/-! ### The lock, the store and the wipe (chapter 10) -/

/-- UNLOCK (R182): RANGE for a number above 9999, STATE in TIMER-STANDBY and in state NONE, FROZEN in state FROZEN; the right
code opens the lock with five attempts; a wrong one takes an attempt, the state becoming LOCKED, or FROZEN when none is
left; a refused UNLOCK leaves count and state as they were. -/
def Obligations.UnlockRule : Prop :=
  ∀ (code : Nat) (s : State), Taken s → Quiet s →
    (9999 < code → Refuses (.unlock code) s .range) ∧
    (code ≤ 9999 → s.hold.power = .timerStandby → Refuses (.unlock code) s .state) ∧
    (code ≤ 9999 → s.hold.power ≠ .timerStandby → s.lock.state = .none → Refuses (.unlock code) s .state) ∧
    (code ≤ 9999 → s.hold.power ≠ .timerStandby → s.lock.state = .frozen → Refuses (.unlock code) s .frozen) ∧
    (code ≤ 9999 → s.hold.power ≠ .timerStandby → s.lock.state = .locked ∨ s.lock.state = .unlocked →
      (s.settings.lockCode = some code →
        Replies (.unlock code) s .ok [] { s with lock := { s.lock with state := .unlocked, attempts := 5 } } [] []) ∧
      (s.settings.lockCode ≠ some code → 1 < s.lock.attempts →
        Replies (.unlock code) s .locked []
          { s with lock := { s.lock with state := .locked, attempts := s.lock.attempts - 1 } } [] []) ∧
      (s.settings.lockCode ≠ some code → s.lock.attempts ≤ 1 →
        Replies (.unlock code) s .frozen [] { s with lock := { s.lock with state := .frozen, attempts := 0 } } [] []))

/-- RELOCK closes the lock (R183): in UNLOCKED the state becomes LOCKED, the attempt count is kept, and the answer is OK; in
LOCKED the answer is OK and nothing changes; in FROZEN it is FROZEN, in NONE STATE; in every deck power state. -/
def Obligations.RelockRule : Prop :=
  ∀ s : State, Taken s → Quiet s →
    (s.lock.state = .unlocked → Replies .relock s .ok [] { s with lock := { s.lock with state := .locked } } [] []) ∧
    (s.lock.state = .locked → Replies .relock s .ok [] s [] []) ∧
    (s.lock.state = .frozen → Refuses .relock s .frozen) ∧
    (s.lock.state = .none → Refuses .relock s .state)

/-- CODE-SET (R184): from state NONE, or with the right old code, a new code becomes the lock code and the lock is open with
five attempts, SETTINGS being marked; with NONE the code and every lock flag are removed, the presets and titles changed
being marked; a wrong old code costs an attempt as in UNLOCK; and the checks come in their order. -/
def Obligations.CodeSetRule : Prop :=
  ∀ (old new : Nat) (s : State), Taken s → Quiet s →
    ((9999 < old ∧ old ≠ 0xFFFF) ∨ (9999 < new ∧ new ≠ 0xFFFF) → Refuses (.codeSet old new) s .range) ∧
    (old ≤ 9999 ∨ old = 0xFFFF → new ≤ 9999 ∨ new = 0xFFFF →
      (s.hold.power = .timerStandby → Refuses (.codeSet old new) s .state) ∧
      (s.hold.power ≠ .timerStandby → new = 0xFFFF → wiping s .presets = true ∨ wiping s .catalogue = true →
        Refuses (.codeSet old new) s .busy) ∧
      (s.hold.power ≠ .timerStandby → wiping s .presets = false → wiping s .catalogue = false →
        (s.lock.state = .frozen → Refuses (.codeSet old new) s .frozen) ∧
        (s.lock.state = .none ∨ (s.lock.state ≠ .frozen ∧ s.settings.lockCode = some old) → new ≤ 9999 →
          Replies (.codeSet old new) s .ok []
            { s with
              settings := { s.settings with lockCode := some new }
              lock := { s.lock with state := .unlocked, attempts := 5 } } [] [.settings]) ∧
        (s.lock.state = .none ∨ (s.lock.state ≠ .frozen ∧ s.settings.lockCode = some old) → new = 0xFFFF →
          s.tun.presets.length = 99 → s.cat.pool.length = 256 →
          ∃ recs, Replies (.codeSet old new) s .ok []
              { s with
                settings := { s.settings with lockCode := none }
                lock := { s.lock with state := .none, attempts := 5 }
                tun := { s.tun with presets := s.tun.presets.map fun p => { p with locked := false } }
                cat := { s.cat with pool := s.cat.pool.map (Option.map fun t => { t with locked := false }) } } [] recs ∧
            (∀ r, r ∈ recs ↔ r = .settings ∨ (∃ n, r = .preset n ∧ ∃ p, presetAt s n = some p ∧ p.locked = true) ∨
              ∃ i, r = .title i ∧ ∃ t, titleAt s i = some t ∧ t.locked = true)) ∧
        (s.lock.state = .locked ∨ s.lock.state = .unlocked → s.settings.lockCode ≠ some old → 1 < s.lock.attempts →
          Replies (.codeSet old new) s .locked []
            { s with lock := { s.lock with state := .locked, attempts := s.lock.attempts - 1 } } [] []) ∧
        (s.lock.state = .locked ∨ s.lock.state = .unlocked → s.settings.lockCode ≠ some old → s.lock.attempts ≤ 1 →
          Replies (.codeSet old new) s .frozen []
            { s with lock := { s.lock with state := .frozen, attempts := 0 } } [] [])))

ASSIGNMENT
Show every line from the listing above in which the string "Taken" appears.

ANSWER TO THIS EXERCISE
  ∀ (code : Nat) (s : State), Taken s → Quiet s →
  ∀ s : State, Taken s → Quiet s →
  ∀ (old new : Nat) (s : State), Taken s → Quiet s →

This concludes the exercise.